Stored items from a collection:
——————
-- ==== Sys2Proof/Laws/Keeps/PlaceBase.lean ====
section
/-! SUPPORT. Every operation of Machine/PlaceBase.lean keeps what Laws/Keeps/Base.lean states. -/

namespace Sys2Proof.Laws
open Sys2Proof Sys2Proof.Machine

theorem setPlc_keeps {m : Nat} {s0 s : State} {x1} (hm : 4503599627370496 ||| m = m) (h : Keeps m s0 s) : Keeps m s0 (setPlc x1 s) := by
  unfold setPlc
  repeat' first
    | (with_reducible assumption)
    | (exact Sub.trans hm rfl)
    | (intro _)
    | (with_reducible exact rfl)
    | (with_reducible apply wrf_keeps)
    | (with_reducible apply id_keeps)
    | (with_reducible refine Keeps.eq2 ‹_› ?_)
    | (with_reducible refine Keeps.eq3 ‹_› ?_)
    | split
    | (dsimp only)
    | (exact rfl)

theorem satPlc_keeps {m : Nat} {s0 s : State} {x1} (hm : 25769803828 ||| m = m) (h : Keeps m s0 s) : Keeps m s0 (satPlc x1 s) := by
  unfold satPlc
  repeat' first
    | (with_reducible assumption)
    | (exact Sub.trans hm rfl)
    | (intro _)
    | (with_reducible exact rfl)
    | (with_reducible apply postEvent_keeps)
    | (with_reducible apply id_keeps)
    | (with_reducible refine Keeps.eq2 ‹_› ?_)
    | (with_reducible refine Keeps.eq3 ‹_› ?_)
    | split
    | (dsimp only)
    | (exact rfl)

theorem slowDown_keeps {m : Nat} {s0 s : State} (hm : 4503599627376640 ||| m = m) (h : Keeps m s0 s) : Keeps m s0 (slowDown s) := by
  unfold slowDown
  repeat' first
    | (with_reducible assumption)
    | (with_reducible exact id)
    | (exact in_mask hm rfl)
    | (with_reducible exact fun _ => rfl)
    | (exact Sub.trans hm rfl)
    | (intro _)
    | (extract_lets +onlyGivenNames s1; first | (refine Keeps.cut (t := s1) ?_ ?_; rotate_left; intro hs1; clear_value s1; rotate_right; subst s1) | (refine Keeps.cut2 (t := s1) ?_ ?_; rotate_left; intro hs1; clear_value s1; rotate_right; subst s1) | (refine Keeps.cut3 (t := s1) ?_ ?_; rotate_left; intro hs1; clear_value s1; rotate_right; subst s1) | (refine Keeps.cut1 (t := s1) ?_ ?_; rotate_left; intro hs1; clear_value s1; rotate_right; subst s1) | clear_value s1 | (have hm := s1; clear hm))
    | (with_reducible exact rfl)
    | (with_reducible apply wrb_keeps)
    | (with_reducible apply modPlc_keeps)
    | (with_reducible apply modAxis_keeps)
    | (with_reducible apply id_keeps)
    | (with_reducible refine Keeps.eq2 ‹_› ?_)
    | (with_reducible refine Keeps.eq3 ‹_› ?_)
    | split
    | (with_reducible apply Keeps.upd)
    | (dsimp only)
    | (exact rfl)

theorem throttle_keeps {m : Nat} {s0 s : State} {x1 x2 x3} (hm : 4503625397174324 ||| m = m) (h : Keeps m s0 s) : Keeps m s0 (throttle x1 x2 x3 s) := by
  unfold throttle
  repeat' first
    | (with_reducible assumption)
    | (with_reducible exact id)
    | (exact Sub.trans hm rfl)
    | (intro _)
    | (extract_lets +onlyGivenNames s1; first | (refine Keeps.cut (t := s1) ?_ ?_; rotate_left; intro hs1; clear_value s1; rotate_right; subst s1) | (refine Keeps.cut2 (t := s1) ?_ ?_; rotate_left; intro hs1; clear_value s1; rotate_right; subst s1) | (refine Keeps.cut3 (t := s1) ?_ ?_; rotate_left; intro hs1; clear_value s1; rotate_right; subst s1) | (refine Keeps.cut1 (t := s1) ?_ ?_; rotate_left; intro hs1; clear_value s1; rotate_right; subst s1) | clear_value s1 | (have hm := s1; clear hm))
    | (with_reducible exact rfl)
    | (with_reducible apply wr_keeps)
    | (with_reducible apply wrf_keeps)
    | (with_reducible apply postEvent_keeps)
    | (with_reducible apply id_keeps)
    | (with_reducible refine Keeps.eq2 ‹_› ?_)
    | (with_reducible refine Keeps.eq3 ‹_› ?_)
    | split
    | (dsimp only)
    | (exact rfl)

theorem setScale_keeps {m : Nat} {s0 s : State} {x1 x2 x3 x4} (hm : 4503625397180468 ||| m = m) (h : Keeps m s0 s) : Keeps m s0 (setScale x1 x2 x3 x4 s) := by
  unfold setScale
  repeat' first
    | (with_reducible assumption)
    | (with_reducible exact id)
    | (exact in_mask hm rfl)
    | (with_reducible exact fun _ => rfl)
    | (exact Sub.trans hm rfl)
    | (intro _)
    | (extract_lets +onlyGivenNames s1; first | (refine Keeps.cut (t := s1) ?_ ?_; rotate_left; intro hs1; clear_value s1; rotate_right; subst s1) | (refine Keeps.cut2 (t := s1) ?_ ?_; rotate_left; intro hs1; clear_value s1; rotate_right; subst s1) | (refine Keeps.cut3 (t := s1) ?_ ?_; rotate_left; intro hs1; clear_value s1; rotate_right; subst s1) | (refine Keeps.cut1 (t := s1) ?_ ?_; rotate_left; intro hs1; clear_value s1; rotate_right; subst s1) | clear_value s1 | (have hm := s1; clear hm))
    | (with_reducible exact rfl)
    | (with_reducible apply throttle_keeps)
    | (with_reducible apply modPlc_keeps)
    | (with_reducible apply slowDown_keeps)
    | (with_reducible apply id_keeps)
    | (with_reducible refine Keeps.eq2 ‹_› ?_)
    | (with_reducible refine Keeps.eq3 ‹_› ?_)
    | split
    | (with_reducible apply Keeps.upd)
    | (dsimp only)
    | (exact rfl)

theorem setDwell_keeps {m : Nat} {s0 s : State} {x1 x2} (hm : 4503625397178420 ||| m = m) (h : Keeps m s0 s) : Keeps m s0 (setDwell x1 x2 s) := by
  unfold setDwell
  repeat' first
    | (with_reducible assumption)
    | (with_reducible exact id)
    | (exact in_mask hm rfl)
    | (with_reducible exact fun _ => rfl)
    | (exact Sub.trans hm rfl)
    | (intro _)
    | (extract_lets +onlyGivenNames s1; first | (refine Keeps.cut (t := s1) ?_ ?_; rotate_left; intro hs1; clear_value s1; rotate_right; subst s1) | (refine Keeps.cut2 (t := s1) ?_ ?_; rotate_left; intro hs1; clear_value s1; rotate_right; subst s1) | (refine Keeps.cut3 (t := s1) ?_ ?_; rotate_left; intro hs1; clear_value s1; rotate_right; subst s1) | (refine Keeps.cut1 (t := s1) ?_ ?_; rotate_left; intro hs1; clear_value s1; rotate_right; subst s1) | clear_value s1 | (have hm := s1; clear hm))
    | (with_reducible exact rfl)
    | (with_reducible apply throttle_keeps)
    | (with_reducible apply modPlc_keeps)
    | (with_reducible apply id_keeps)
    | (with_reducible refine Keeps.eq2 ‹_› ?_)
    | (with_reducible refine Keeps.eq3 ‹_› ?_)
    | split
    | (with_reducible apply Keeps.upd)
    | (dsimp only)
    | (exact rfl)

theorem turnMoves_keeps {m : Nat} {s0 s : State} {x1} (hm : 1099511633920 ||| m = m) (h : Keeps m s0 s) : Keeps m s0 (turnMoves x1 s) := by
  unfold turnMoves
  repeat' first
    | (with_reducible assumption)
    | (with_reducible exact id)
    | (exact in_mask hm rfl)
    | (with_reducible exact fun _ => rfl)
    | (exact Sub.trans hm rfl)
    | (intro _)
    | (extract_lets +onlyGivenNames s1; first | (refine Keeps.cut (t := s1) ?_ ?_; rotate_left; intro hs1; clear_value s1; rotate_right; subst s1) | (refine Keeps.cut2 (t := s1) ?_ ?_; rotate_left; intro hs1; clear_value s1; rotate_right; subst s1) | (refine Keeps.cut3 (t := s1) ?_ ?_; rotate_left; intro hs1; clear_value s1; rotate_right; subst s1) | (refine Keeps.cut1 (t := s1) ?_ ?_; rotate_left; intro hs1; clear_value s1; rotate_right; subst s1) | clear_value s1 | (have hm := s1; clear hm))
    | (with_reducible exact rfl)
    | (with_reducible apply startMove_keeps)
    | (with_reducible apply modPlc_keeps)
    | (with_reducible apply id_keeps)
    | (with_reducible refine Keeps.eq2 ‹_› ?_)
    | (with_reducible refine Keeps.eq3 ‹_› ?_)
    | split
    | (with_reducible apply Keeps.upd)
    | (dsimp only)
    | (exact rfl)
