theorem bumpThe_keeps {m : Nat} {s0 s : State} {x1 x2} (hm : 25769803828 ||| m = m) (hr0 : regMask x1 ||| m = m) (hk0 : oneBlock x1 = true) (h : Keeps m s0 s) : Keeps m s0 (bumpThe x1 x2 s) := by
  unfold bumpThe
  repeat' first
    | (with_reducible assumption)
    | (exact Sub.trans hm rfl)
    | (intro _)
    | (with_reducible exact rfl)
    | (with_reducible apply bump_keeps)
    | (with_reducible apply satThe_keeps)
    | (with_reducible apply id_keeps)
    | (with_reducible refine Keeps.eq2 ‹_› ?_)
    | (with_reducible refine Keeps.eq3 ‹_› ?_)
    | split
    | (dsimp only)
    | (exact rfl)

theorem saturate_keeps {m : Nat} {s0 s : State} {x1 x2 x3} (hm : 25769807924 ||| m = m) (h : Keeps m s0 s) : Keeps m s0 (saturate x1 x2 x3 s) := by
  unfold saturate
  dsimp only
  repeat' first
    | (with_reducible assumption)
    | (with_reducible exact id)
    | (exact in_mask hm rfl)
    | (with_reducible exact fun _ => rfl)
    | (exact Sub.trans hm rfl)
    | (intro _)
    | (extract_lets +onlyGivenNames s1; first | (refine Keeps.cut (t := s1) ?_ ?_; rotate_left; intro hs1; clear_value s1; rotate_right; subst s1) | (refine Keeps.cut2 (t := s1) ?_ ?_; rotate_left; intro hs1; clear_value s1; rotate_right; subst s1) | (refine Keeps.cut3 (t := s1) ?_ ?_; rotate_left; intro hs1; clear_value s1; rotate_right; subst s1) | (refine Keeps.cut1 (t := s1) ?_ ?_; rotate_left; intro hs1; clear_value s1; rotate_right; subst s1) | clear_value s1 | (have hm := s1; clear hm))
    | (with_reducible exact rfl)
    | (with_reducible apply postEvent_keeps)
    | (with_reducible apply modPass_keeps)
    | (with_reducible apply id_keeps)
    | (with_reducible refine Keeps.eq2 ‹_› ?_)
    | (with_reducible refine Keeps.eq3 ‹_› ?_)
    | split
    | (with_reducible apply Keeps.upd)
    | (dsimp only)
    | (exact rfl)

theorem cellIndex_keeps {m : Nat} {s0 s : State} {x1 x2 x3} (hm : 562975723229236 ||| m = m) (h : Keeps m s0 s) : Keeps m s0 (cellIndex x1 x2 x3 s) := by
  unfold cellIndex
  repeat' first
    | (with_reducible assumption)
    | (with_reducible exact id)
    | (exact in_mask hm rfl)
    | (with_reducible exact fun _ => rfl)
    | (exact Sub.trans hm rfl)
    | (intro _)
    | (extract_lets +onlyGivenNames s1; first | (refine Keeps.cut (t := s1) ?_ ?_; rotate_left; intro hs1; clear_value s1; rotate_right; subst s1) | (refine Keeps.cut2 (t := s1) ?_ ?_; rotate_left; intro hs1; clear_value s1; rotate_right; subst s1) | (refine Keeps.cut3 (t := s1) ?_ ?_; rotate_left; intro hs1; clear_value s1; rotate_right; subst s1) | (refine Keeps.cut1 (t := s1) ?_ ?_; rotate_left; intro hs1; clear_value s1; rotate_right; subst s1) | clear_value s1 | (have hm := s1; clear hm))
    | (with_reducible exact rfl)
    | (with_reducible apply modPass_keeps)
    | (with_reducible apply saturate_keeps)
    | (with_reducible apply bumpThe_keeps)
    | (with_reducible apply id_keeps)
    | (with_reducible refine Keeps.eq2 ‹_› ?_)
    | (with_reducible refine Keeps.eq3 ‹_› ?_)
    | split
    | (with_reducible apply Keeps.upd)
    | (dsimp only)
    | (exact rfl)

theorem residueLine_keeps {m : Nat} {s0 s : State} {x1 x2 x3} (hm : 9851649954689084 ||| m = m) (h : Keeps m s0 s) : Keeps m s0 (residueLine x1 x2 x3 s) := by
  unfold residueLine
  repeat' first
    | (with_reducible assumption)
    | (with_reducible exact id)
    | (exact in_mask hm rfl)
    | (with_reducible exact fun _ => rfl)
    | (exact Sub.trans hm rfl)
    | (intro _)
    | (extract_lets +onlyGivenNames s1; first | (refine Keeps.cut (t := s1) ?_ ?_; rotate_left; intro hs1; clear_value s1; rotate_right; subst s1) | (refine Keeps.cut2 (t := s1) ?_ ?_; rotate_left; intro hs1; clear_value s1; rotate_right; subst s1) | (refine Keeps.cut3 (t := s1) ?_ ?_; rotate_left; intro hs1; clear_value s1; rotate_right; subst s1) | (refine Keeps.cut1 (t := s1) ?_ ?_; rotate_left; intro hs1; clear_value s1; rotate_right; subst s1) | clear_value s1 | (have hm := s1; clear hm))
    | (with_reducible exact rfl)
    | (with_reducible apply bumpThe_keeps)
    | (with_reducible apply postEvent_keeps)
    | (with_reducible apply askHold_keeps)
    | (with_reducible apply oweWhole_keeps)
    | (with_reducible apply countMissed_keeps)
    | (with_reducible apply modPass_keeps)
    | (with_reducible apply id_keeps)
    | (with_reducible refine Keeps.eq2 ‹_› ?_)
    | (with_reducible refine Keeps.eq3 ‹_› ?_)
    | split
    | (with_reducible apply Keeps.upd)
    | (dsimp only)
    | (exact rfl)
——————
Directions for this task:
For this exercise, find all lines in the records containing the word "Laws" and copy them.

Written response:
-- ==== Sys2Proof/Laws/Keeps/PlaceBase.lean ====
/-! SUPPORT. Every operation of Machine/PlaceBase.lean keeps what Laws/Keeps/Base.lean states. -/
namespace Sys2Proof.Laws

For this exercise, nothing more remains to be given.